-- ==== Sys2Proof/Laws/KeepGraver.lean ====
section
/-!
SUPPORT. What Graver, timing, Stop-out and the pair keep (Laws/Frame.lean): one lemma for each operation and each meaning.
-/
namespace Sys2Proof.Laws
open Sys2Proof.Machine Sys2Proof.Safety

/-! Graver. -/

theorem same_destDrop {s0 : State} {s : State} (hs : Same s0 s) :
    Same s0 (destDrop s) := by
  unfold destDrop
  try dsimp only
  repeat' first
    | with_reducible assumption
    | with_reducible refine Same.ite ?_ ?_
    | with_reducible refine same_parCount ?_

theorem same_setTarget {s0 : State} {b : Nat} {k : Nat} {v : Word} {t0 : Option Nat} {s : State} (hs : Same s0 s) :
    Same s0 (setTarget b k v t0 s) := by
  unfold setTarget
  try dsimp only
  repeat' first
    | with_reducible assumption
    | with_reducible refine Same.ite ?_ ?_
    | with_reducible refine same_updCtx ?_

theorem same_writeSlot {s0 : State} {n : Nat} {w : Word} {v : Word} {t0 : Nat} {s : State} (hs : Same s0 s) :
    Same s0 (writeSlot n w v t0 s) := by
  unfold writeSlot
  try dsimp only
  repeat' first
    | with_reducible assumption
    | with_reducible refine Same.ite ?_ ?_
    | with_reducible refine same_updRing ?_
    | with_reducible refine same_updRegn ?_
    | with_reducible refine same_destDrop ?_
    | with_reducible refine same_setTarget ?_
    | with_reducible fail_if_no_progress refine Same.of ?_ rfl rfl rfl rfl rfl rfl rfl rfl rfl rfl rfl rfl rfl rfl rfl rfl rfl
    | split

theorem same_writeFront {s0 : State} {l : List (Word × Word)} {d : Nat} {s : State} (hs : Same s0 s) :
    Same s0 (writeFront l d s) := by
  unfold writeFront
  try dsimp only
  repeat' first
    | with_reducible assumption
    | with_reducible refine Same.ite ?_ ?_
    | with_reducible refine same_frontUpdate ?_
    | with_reducible refine same_destDrop ?_
    | with_reducible refine Same.forEach ?_ (fun _ _ _ => ?_)

theorem same_writeDests {s0 : State} {n : Nat} {slots : List Word} {t0 : Nat} {all : Bool} {s : State} (hs : Same s0 s) :
    Same s0 (writeDests n slots t0 all s) := by
  unfold writeDests
  try dsimp only
  repeat' first
    | with_reducible assumption
    | with_reducible refine Same.ite ?_ ?_
    | with_reducible refine same_destDrop ?_
    | with_reducible refine same_writeSlot ?_
    | with_reducible refine same_writeFront ?_
    | with_reducible refine Same.forUpTo ?_ (fun _ _ _ => ?_)
    | with_reducible refine Same.forEach ?_ (fun _ _ _ => ?_)

theorem same_landOutside {s0 : State} {n : Nat} {slots : List Word} {t0 : Nat} {s : State} (hs : Same s0 s) :
    Same s0 (landOutside n slots t0 s) := by
  unfold landOutside
  try dsimp only
  repeat' first
    | with_reducible assumption
    | with_reducible refine Same.ite ?_ ?_
    | with_reducible refine same_writeSlot ?_
    | with_reducible refine Same.forEach ?_ (fun _ _ _ => ?_)

theorem same_markFaulted {s0 : State} {n : Nat} {cause : Nat} {code : Nat} {args : List Word} {s : State} (hs : Same s0 s) :
    Same s0 (markFaulted n cause code args s) := by
  unfold markFaulted
  try dsimp only
  repeat' first
    | with_reducible assumption
    | with_reducible refine Same.ite ?_ ?_
    | with_reducible refine same_updCtx ?_
    | with_reducible refine same_raiseWith ?_
    | with_reducible refine same_resolverFault ?_

theorem same_faultCtx {s0 : State} {n : Nat} {cause : Nat} {t0 : Nat} {s : State} (hs : Same s0 s) :
    Same s0 (faultCtx n cause t0 s) := by
  unfold faultCtx
  try dsimp only
  repeat' first
    | with_reducible assumption
    | with_reducible refine Same.ite ?_ ?_
    | with_reducible refine same_writeDests ?_
    | with_reducible refine same_markFaulted ?_

theorem keeps_faultCtx {s0 : State} {n : Nat} {cause : Nat} {t0 : Nat} {s : State} (hs : Keeps s0 s) :
    Keeps s0 (faultCtx n cause t0 s) := hs.after (same_faultCtx (Same.refl _))

theorem same_publish {s0 : State} {n : Nat} {slots : List Word} {s : State} (hs : Same s0 s) :
    Same s0 (publish n slots s) := by
  unfold publish
  try dsimp only
  repeat' first
    | with_reducible assumption
    | with_reducible refine Same.ite ?_ ?_
    | with_reducible refine same_updCtx ?_

theorem same_missCtx {s0 : State} {n : Nat} {t0 : Nat} {s : State} (hs : Same s0 s) :
    Same s0 (missCtx n t0 s) := by
  unfold missCtx
  try dsimp only
  repeat' first
    | with_reducible assumption
    | with_reducible refine Same.ite ?_ ?_
    | with_reducible refine same_updCtx ?_
    | with_reducible refine same_parCount ?_
    | with_reducible refine same_record ?_
    | with_reducible refine same_faultCtx ?_
    | with_reducible refine same_publish ?_

theorem same_laneStore {s0 : State} {all : List AdmCtx} {s : State} (hs : Same s0 s) :
    Same s0 (laneStore all s) := by
  unfold laneStore
  try dsimp only
  repeat' first
    | with_reducible assumption
    | with_reducible refine Same.ite ?_ ?_
    | with_reducible fail_if_no_progress refine Same.of ?_ rfl rfl rfl rfl rfl rfl rfl rfl rfl rfl rfl rfl rfl rfl rfl rfl rfl

theorem same_admStore {s0 : State} {all : List AdmCtx} {ws : Tbl Nat} {s : State} (hs : Same s0 s) :
    Same s0 (admStore all ws s) := by
  unfold admStore
  try dsimp only
  repeat' first
    | with_reducible assumption
    | with_reducible refine Same.ite ?_ ?_
    | with_reducible refine same_updCtx ?_
    | with_reducible refine same_laneStore ?_
    | with_reducible refine Same.forEach ?_ (fun _ _ _ => ?_)

theorem same_admAccount {s0 : State} {s : State} (hs : Same s0 s) :
    Same s0 (admAccount s) := by
  unfold admAccount
  try dsimp only
  repeat' first
    | with_reducible assumption
    | with_reducible refine Same.ite ?_ ?_
    | with_reducible refine same_admStore ?_
    | with_reducible fail_if_no_progress refine Same.of ?_ rfl rfl rfl rfl rfl rfl rfl rfl rfl rfl rfl rfl rfl rfl rfl rfl rfl
    | split

theorem same_admRecheck {s0 : State} {s : State} (hs : Same s0 s) :
    Same s0 (admRecheck s) := by
  unfold admRecheck
  try dsimp only
  repeat' first
    | with_reducible assumption
    | with_reducible refine Same.ite ?_ ?_
    | with_reducible refine same_record ?_
    | with_reducible refine same_laneStore ?_
    | with_reducible refine same_admStore ?_
    | with_reducible fail_if_no_progress refine Same.of ?_ rfl rfl rfl rfl rfl rfl rfl rfl rfl rfl rfl rfl rfl rfl rfl rfl rfl
    | split

theorem same_answerWaits {s0 : State} {s : State} (hs : Same s0 s) :
    Same s0 (answerWaits s) := by
  unfold answerWaits
  try dsimp only
  repeat' first
    | with_reducible assumption
    | with_reducible refine Same.ite ?_ ?_
    | with_reducible refine same_completeTag ?_
    | with_reducible refine Same.forEach ?_ (fun _ _ _ => ?_)
    | with_reducible fail_if_no_progress refine Same.of ?_ rfl rfl rfl rfl rfl rfl rfl rfl rfl rfl rfl rfl rfl rfl rfl rfl rfl

theorem same_stopCtx {s0 : State} {n : Nat} {s : State} (hs : Same s0 s) :
    Same s0 (stopCtx n s) := by
  unfold stopCtx
  try dsimp only
  repeat' first
    | with_reducible assumption
    | with_reducible refine Same.ite ?_ ?_
    | with_reducible refine same_updCtx ?_
    | with_reducible refine same_record ?_
    | with_reducible refine same_writeDests ?_
    | with_reducible refine same_admAccount ?_
    | with_reducible refine same_answerWaits ?_

theorem keeps_stopCtx {s0 : State} {n : Nat} {s : State} (hs : Keeps s0 s) :
    Keeps s0 (stopCtx n s) := hs.after (same_stopCtx (Same.refl _))

theorem same_endInst {s0 : State} {n : Nat} {s : State} (hs : Same s0 s) :
    Same s0 (endInst n s) := by
  unfold endInst
  try dsimp only
  repeat' first
    | with_reducible assumption
    | with_reducible refine Same.ite ?_ ?_
    | with_reducible refine same_updCtx ?_

theorem same_written {s0 : State} {fuel : Nat} : ∀ {n : Nat} {slots : List Word} {s : State}, Same s0 s → Same s0 (written fuel n slots s) := by
  induction fuel with
  | zero =>
    intro _ _ s hs
    unfold written
    try dsimp only
    repeat' first
      | with_reducible assumption
  | succ _ ih =>
    intro _ _ s hs
    unfold written
    try dsimp only
    repeat' first
      | with_reducible assumption
      | with_reducible refine Same.ite ?_ ?_
      | with_reducible refine ih ?_
      | with_reducible refine same_updCtx ?_
      | with_reducible refine same_writeDests ?_
      | with_reducible refine same_stopCtx ?_
      | with_reducible refine Same.forEach ?_ (fun _ _ _ => ?_)
      | with_reducible fail_if_no_progress refine Same.of ?_ rfl rfl rfl rfl rfl rfl rfl rfl rfl rfl rfl rfl rfl rfl rfl rfl rfl
      | split

theorem keeps_written {s0 : State} {fuel : Nat} {n : Nat} {slots : List Word} {s : State} (hs : Keeps s0 s) :
    Keeps s0 (written fuel n slots s) := hs.after (same_written (Same.refl _))

theorem same_passOn {s0 : State} {n : Nat} {t0 : Nat} {s : State} (hs : Same s0 s) :
    Same s0 (passOn n t0 s) := by
  unfold passOn
  try dsimp only
  repeat' first
    | with_reducible assumption
    | with_reducible refine Same.ite ?_ ?_
    | with_reducible refine same_writeDests ?_
    | with_reducible refine same_stopCtx ?_
    | with_reducible refine same_written ?_

theorem keeps_passOn {s0 : State} {n : Nat} {t0 : Nat} {s : State} (hs : Keeps s0 s) :
    Keeps s0 (passOn n t0 s) := hs.after (same_passOn (Same.refl _))

theorem same_deadlineAct {s0 : State} {n : Nat} {s : State} (hs : Same s0 s) :
    Same s0 (deadlineAct n s) := by
  unfold deadlineAct
  try dsimp only
  repeat' first
    | with_reducible assumption
    | with_reducible refine Same.ite ?_ ?_
    | with_reducible refine same_updCtx ?_
    | with_reducible refine same_landOutside ?_
    | with_reducible refine same_publish ?_
    | with_reducible refine same_missCtx ?_
    | with_reducible refine same_stopCtx ?_
    | with_reducible refine same_endInst ?_
    | with_reducible refine same_written ?_
    | with_reducible fail_if_no_progress refine Same.of ?_ rfl rfl rfl rfl rfl rfl rfl rfl rfl rfl rfl rfl rfl rfl rfl rfl rfl
    | split

theorem same_dueAct {s0 : State} {n : Nat} {t : Nat} {s : State} (hs : Same s0 s) :
    Same s0 (dueAct n t s) := by
  unfold dueAct
  try dsimp only
  repeat' first
    | with_reducible assumption
    | with_reducible refine Same.ite ?_ ?_
    | with_reducible refine same_deadlineAct ?_
    | with_reducible fail_if_no_progress refine Same.of ?_ rfl rfl rfl rfl rfl rfl rfl rfl rfl rfl rfl rfl rfl rfl rfl rfl rfl
    | split

theorem same_rootReady {s0 : State} {n : Nat} {t0 : Nat} {snap : Snap} {s : State} (hs : Same s0 s) :
    Same s0 (rootReady n t0 snap s) := by
  unfold rootReady
  try dsimp only
  repeat' first
    | with_reducible assumption
    | with_reducible refine Same.ite ?_ ?_
    | with_reducible refine same_updCtx ?_
    | with_reducible refine same_passOn ?_
    | with_reducible refine same_dueAct ?_
    | with_reducible refine Same.forEach ?_ (fun _ _ _ => ?_)
    | with_reducible fail_if_no_progress refine Same.of ?_ rfl rfl rfl rfl rfl rfl rfl rfl rfl rfl rfl rfl rfl rfl rfl rfl rfl
    | split

theorem same_beginInst {s0 : State} {n : Nat} {t : Nat} {s : State} (hs : Same s0 s) :
    Same s0 (beginInst n t s) := by
  unfold beginInst
  try dsimp only
  repeat' first
    | with_reducible assumption
    | with_reducible refine Same.ite ?_ ?_
    | with_reducible refine same_updCtx ?_
    | with_reducible refine same_dueAct ?_

theorem same_rootTriggers {s0 : State} {q : Nat} {t : Nat} {s : State} (hs : Same s0 s) :
    Same s0 (rootTriggers q t s) := by
  unfold rootTriggers
  try dsimp only
  repeat' first
    | with_reducible assumption
    | with_reducible refine Same.ite ?_ ?_
    | with_reducible refine same_updCtx ?_
    | with_reducible refine same_missCtx ?_
    | with_reducible refine same_beginInst ?_
    | with_reducible refine Same.forEach ?_ (fun _ _ _ => ?_)

theorem keeps_execContextEvaluation {s0 : State} {lane : Nat} {s : State} (hs : Keeps s0 s) :
    ∃ v0, execContextEvaluation lane s = .next v0 ∧ Keeps s0 v0 := by
  refine ⟨_, rfl, ?_⟩
  try dsimp only
  repeat' first
    | with_reducible assumption
    | with_reducible refine Keeps.ite ?_ ?_
    | with_reducible refine keeps_updCtx ?_
    | with_reducible refine keeps_readCells ?_
    | with_reducible refine keeps_consume ?_
    | with_reducible refine keeps_faultCtx ?_
    | with_reducible refine keeps_stopCtx ?_
    | with_reducible refine keeps_written ?_
    | with_reducible refine keeps_passOn ?_
    | with_reducible fail_if_no_progress refine Keeps.of ?_ rfl rfl rfl rfl rfl rfl rfl rfl rfl rfl rfl rfl rfl rfl rfl rfl rfl
    | with_reducible refine Keeps.filter ?_ rfl rfl (fun h => ?_)
    | split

**TASK INSTRUCTIONS**: Where in the entries does the word "AdmCtx" occur? Copy out each line that has it.

**FINISHED EXERCISE**:
theorem same_laneStore {s0 : State} {all : List AdmCtx} {s : State} (hs : Same s0 s) :
theorem same_admStore {s0 : State} {all : List AdmCtx} {ws : Tbl Nat} {s : State} (hs : Same s0 s) :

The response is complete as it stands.